真・三國無双 ORIGINS
『真・三國無双 ORIGINS』(しん・さんごくむそう オリジンズ)は、コーエーテクモゲームスより2025年1月17日に発売されたSteam、PlayStation 5、Xbox Series X/S専用のアクションゲームである。ジャンルはタクティカルアクション。コンセプトに原点回帰を掲げている。 開発は『真・三國無双5』まで真・三國無双シリーズに携わっていた庄知彦をプロデューサーとするチームで行われた。従来作のように三国志の武将を操作するのではなく、オリジナルの主人公を操作するように変更された。「大陸地図」をフィールドとして人物や施設を訪れたり、戦場に赴いてバトルを始めるといった形になっている。 ストーリー展開は黄巾の乱から赤壁の戦いまでを舞台とし、記憶喪失の武芸者である主人公の視点で物語が進む。中盤で曹操、劉備、孫堅から仕官先を選びストーリーが分岐する。 発売から約一か月で全世界累計出荷本数が100万本を突破している。 タイトル本作のタイトルは、「原点回帰」というコンセプトに由来する。ORIGINSは起源という意味があり、シリーズの起源に回帰する、三国志の起源から丁寧に描くといった意味がこめられている。タイトルが決まったのは開発終盤の2024年に入ってからで、今までの真・三國無双シリーズとは大きく作風が変わったためナンバリングをつけないこととした。ナンバリングを付けるかどうかは社内でも大きく議論となったという[2]。 ゲーム内容大陸地図本作のフィールドは広大な中国大陸を基にしている。物語を進める「合戦」、重要なアイテムが手に入る「任務」、育成用の小規模ステージの「突発戦」が発生する[3]。街では武器の購入や宿屋での宝玉の生成などができる[4]。大陸地図上に散らばるアイテムを集める収集要素もある[5]。地図上を移動していると情勢や都市の情報などの噂が聞こえてくるようになっており、物語の進行に合わせて噂の内容も変わっていく[4]。無双武将が出現することもあり、「依頼」や「修練」といったミッションを受けてそれを達成することで好感度が上昇、好感度に応じて武将それぞれ固有の絆イベントを見ることができる[6]。 強化要素戦闘での活躍などで武功を獲得でき、それを消費してスキルを解放していく。武器の習熟度によって上がっていく境地レベルを一定数まで上げると新たなスキルツリーが解放されていく[5]。 装備は武器の他に特殊な効果を持つ装飾品や宝玉が存在する。

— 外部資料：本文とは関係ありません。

-- ==== Sys2Proof/Laws/KeepsSys.lean ====
section
/-! SUPPORT. What images, live changes, the pair, shedding, power, boot, debug and the board keep: one lemma for each operation and each meaning. -/

namespace Sys2Proof.Machine

theorem State.selfRefresh_keeps {z s : State} {on : Bool} (hs : Keeps z s) : Keeps z (State.selfRefresh s on) := by
  unfold State.selfRefresh
  extract_lets +onlyGivenNames x1 x6
  have h2 : Keeps z x1 := Keeps.foldl (fun x3 => fun x4 => fun h5 => State.wrB_keeps h5) hs
  have h7 : Keeps z x6 := Keeps.foldl (fun x8 => fun x9 => fun h10 => State.wrB_keeps h10) h2
  clear_value x1 x6
  exact Keeps.ite h7 (State.modM_keeps h7)

theorem State.darken_keeps {z s : State} (hs : Keeps z s) : Keeps z s.darken := by
  unfold State.darken
  extract_lets s1
  have h1 : Keeps z s1 := State.modE_keeps (State.selfRefresh_keeps hs)
  clear_value s1
  refine Keeps.ite h1 (Keeps.mem h1 ⟨rfl, rfl, rfl, rfl⟩ fun hc => ?_)
  have hc := (State.canonical_iff _).mp hc
  exact ⟨mapWf_filter _ _ hc.1, mapWf_filter _ _ hc.2.1, mapWf_filter _ _ hc.2.2.1, hc.2.2.2⟩

theorem State.loadSnap_keeps {z s : State} {x : PairSnap} (hs : Keeps z s) : Keeps z (s.loadSnap x) := by
  unfold State.loadSnap
  refine Keeps.foldl (fun s e h => Keeps.dite (fun _ => State.modPart_keeps h) (fun _ => h)) ?_
  refine Keeps.mem hs ⟨rfl, rfl, rfl, rfl⟩ fun hc => ?_
  have hc := (State.canonical_iff _).mp hc
  exact ⟨hc.1, hc.2.1, hc.2.2.1, mapWf_puts _ _ _ _ (mapWf_filter _ _ hc.2.2.2.1), hc.2.2.2.2⟩

theorem State.loadTwin_keeps {z s : State} {t : TwinImg} (ht : s.canonical = true → t.wf = true) (hs : Keeps z s) : Keeps z (s.loadTwin t) := by
  unfold State.loadTwin
  refine State.loadSnap_keeps (Keeps.mem hs ⟨rfl, rfl, rfl, rfl⟩ fun hc => ?_)
  have h := ht hc
  have hc := (State.canonical_iff _).mp hc
  simp only [TwinImg.wf, Bool.and_eq_true] at h
  exact ⟨h.1, h.2, hc.2.2.1, hc.2.2.2.1, hc.2.2.2.2⟩

theorem State.stage4_keeps {z s : State} {f : KwtFrame} (hs : Keeps z s) : Keeps z (State.stage4 s f) := by
  unfold State.stage4
  extract_lets +onlyGivenNames x1
  clear_value x1
  refine Keeps.ite (State.openSes_keeps hs) (Keeps.ite hs ?_)
  extract_lets +onlyGivenNames x2
  have h3 : Keeps z x2.2 := Keeps.ite2 hs (State.stage2_keeps hs)
  clear_value x2
  exact State.acceptIn_keeps NetHooks.none_keeps h3

theorem State.replay_keeps {z s : State} (hs : Keeps z s) : Keeps z (State.replay s) := by
  unfold State.replay
  exact Keeps.foldl (fun x1 => fun x2 => fun h3 => State.stage4_keeps h3) hs

theorem State.twinFail_keeps {z s : State} {no : Nat} (hs : Keeps z s) : Keeps z (State.twinFail s no) := by
  unfold State.twinFail
  extract_lets +onlyGivenNames x1 x3
  have h2 : Keeps z x1 := State.detLost_keeps (State.bucket_keeps (State.cnt_keeps hs))
  clear_value x1 x3
  refine Keeps.ite (State.modN_keeps (State.modPair_keeps rfl rfl (State.wr_keeps h2))) ?_
  extract_lets +onlyGivenNames x4
  have h5 : Keeps z x4 := by
    unfold x4
    split
    · exact State.loadTwin_keeps (fun hc => by have := (State.canonical_iff _).mp hc; simp_all) h2
    · exact h2
  clear_value x4
  exact State.replay_keeps (State.modPairT_keeps (fun hc => by (repeat' split) <;> simp [(State.canonical_iff _).mp hc, State.twinImg_wf hc]) h5)

theorem State.dackTo_keeps {z s : State} {rx : List (Nat × BitVec 32)} (hs : Keeps z s) : Keeps z (State.dackTo s rx) := by
  unfold State.dackTo
  refine Keeps.foldl (fun x1 => fun x2 => fun h3 => Keeps.ite h3 ?_) hs
  extract_lets +onlyGivenNames x4 x6 x7
  have h5 : Keeps z x4 := State.wr_keeps h3
  have h8 : Keeps z x7 := State.modSes_keeps h5
  clear_value x4 x6 x7
  exact Keeps.ite (State.ack_keeps h8) h8

theorem State.releaseTo_keeps {z s : State} {k : Option Nat} (hs : Keeps z s) : Keeps z (State.releaseTo s k) := by
  unfold State.releaseTo
  refine Keeps.foldl (fun x1 => fun x2 => fun h3 => ?_) hs
  extract_lets +onlyGivenNames x4
  have h5 : Keeps z x4 := State.modSes_keeps h3
  clear_value x4
  exact State.pump_keeps h5

theorem State.setEvent_keeps {z s : State} {a : Nat} {v : Word} (hs : Keeps z s) : Keeps z (State.setEvent s a v) := by
  unfold State.setEvent
  extract_lets +onlyGivenNames x1
  clear_value x1
  exact State.modE_keeps (State.setReg_keeps hs)

theorem State.liveEvents_keeps {z s : State} {a b : Plan} (hs : Keeps z s) : Keeps z (State.liveEvents s a b) := by
  unfold State.liveEvents
  extract_lets +onlyGivenNames x1 x2
  clear_value x1 x2
  exact Keeps.foldl (fun x3 => fun x4 => fun h5 => Keeps.ite (State.setEvent_keeps h5) h5) hs

theorem State.setParts_keeps {z s : State} {w : Plan} (hs : Keeps z s) : Keeps z (State.setParts s w) := by
  unfold State.setParts
  extract_lets +onlyGivenNames x1 x10 x11 x13 x15
  have h2 : Keeps z x1 := by
    unfold x1
    refine Keeps.foldl (fun x3 => fun x4 => fun h5 => ?_) hs
    extract_lets +onlyGivenNames x6 x7 x9
    have h8 : Keeps z x7 := State.modPart_keeps h5
    clear_value x6 x7 x9
    exact State.setReg_keeps h8
  have h12 : Keeps z x11 := State.wr_keeps h2
  have h14 : Keeps z x13 := State.wr_keeps h12
  have h16 : Keeps z x15 := State.wr_keeps h14
  clear_value x1 x10 x11 x13 x15
  exact State.wrB_keeps h16

theorem State.abortTx_keeps {z s : State} {cls : List ClusterId} (hs : Keeps z s) : Keeps z (State.abortTx s cls) := by
  unfold State.abortTx
  exact Keeps.same (s := s) hs ⟨rfl, rfl, rfl, rfl, rfl, rfl, rfl, rfl, rfl, rfl⟩

theorem State.unlight_keeps {z s : State} {n : ClusterId} (hs : Keeps z s) : Keeps z (State.unlight s n) := by
  unfold State.unlight
  exact Keeps.foldl (fun x1 => fun x2 => fun h3 => State.modPart_keeps h3) hs

theorem State.clearCluster_keeps {z s : State} {n : ClusterId} (hs : Keeps z s) : Keeps z (s.clearCluster n) := by
  unfold State.clearCluster
  refine Keeps.foldl (fun _ _ h => State.modCp_keeps h) ?_
  refine Keeps.mem hs ⟨rfl, rfl, rfl, rfl⟩ fun hc => ?_
  have hc := (State.canonical_iff _).mp hc
  exact ⟨mapWf_filter _ _ hc.1, mapWf_filter _ _ hc.2.1, mapWf_filter _ _ hc.2.2.1, hc.2.2.2⟩

theorem State.dropSlots_keeps {z s : State} {p : PartId} (hs : Keeps z s) : Keeps z (State.dropSlots s p) := by
  unfold State.dropSlots
  exact State.modPart_keeps (Keeps.foldl (fun x1 => fun x2 => fun h3 => State.freeSpan_keeps h3) hs)

theorem State.unbindOf_keeps {z s : State} {ps : List Nat} (hs : Keeps z s) : Keeps z (State.unbindOf s ps) := by
  unfold State.unbindOf
  exact State.modN_keeps hs

theorem State.dropPart_keeps {z s : State} {p : PartId} (hs : Keeps z s) : Keeps z (State.dropPart s p) := by
  unfold State.dropPart
  exact State.modPart_keeps (State.modM_keeps hs)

装飾品は任務の報酬、宝玉は探索で手に入る輝石を消費することで手に入る[5]。 戦闘システムアクション面では□ボタンで通常攻撃、△ボタンで強い攻撃という従来のシリーズの操作を踏襲している[2]。 攻撃を繰り返すと「闘気」がたまりそれを使用することで武器に応じた強力な技「武芸」を使用することができる。ガードや回避も可能で、敵の攻撃のタイミングに合わせてガードすることで「弾き返し」が発動し隙を作ることができる[7]。 敵武将は「外功」をまとっており、武芸や弾き返しなどを使用して外功を削りきることで強力な攻撃である「収撃」を使用できるようになる[7]。オレンジ色のエフェクトがある攻撃はガードで防ぐことができないが、武芸の中の「発剄」を当てることを敵の体制を大きく崩し外功を削ることができる[8]。 武器主人公は剣、槍、手甲、飛圏、朴刀、棍、双戟、矛、偃月刀の9種類の武器を使用でき、それぞれの武器に特殊なアクションが用意され差別化されている[9]。ゲーム開始時に使用できる武器は剣のみで、戦場でのドロップなどで使える武器が増えていく。各武器には「習熟度」が存在し使い込んでいくと新たな武芸の習得などの恩恵がある[10]。クリア後の2週目からは「方天画戟」が使用できるようになる[11]。 護衛兵本作は過去作に存在した護衛兵システムが復活している。護衛兵に「戦法」を指示することで突撃や矢での攻撃などを行わせることができる。戦法は十数種類を取得できその中から3つを選ぶ形式となっている[12]。「任務」を達成することで護衛兵の人数や使用できる戦法を増やすことができる[10]。 随行武将主人公の相棒として行動を共にしてくれる武将で各勢力3人ずつ存在する。特定のゲージを消費することで一時的に操作を交代することができる[5]。随行武将は圧倒的な強さを体感できるように調整されている[12]。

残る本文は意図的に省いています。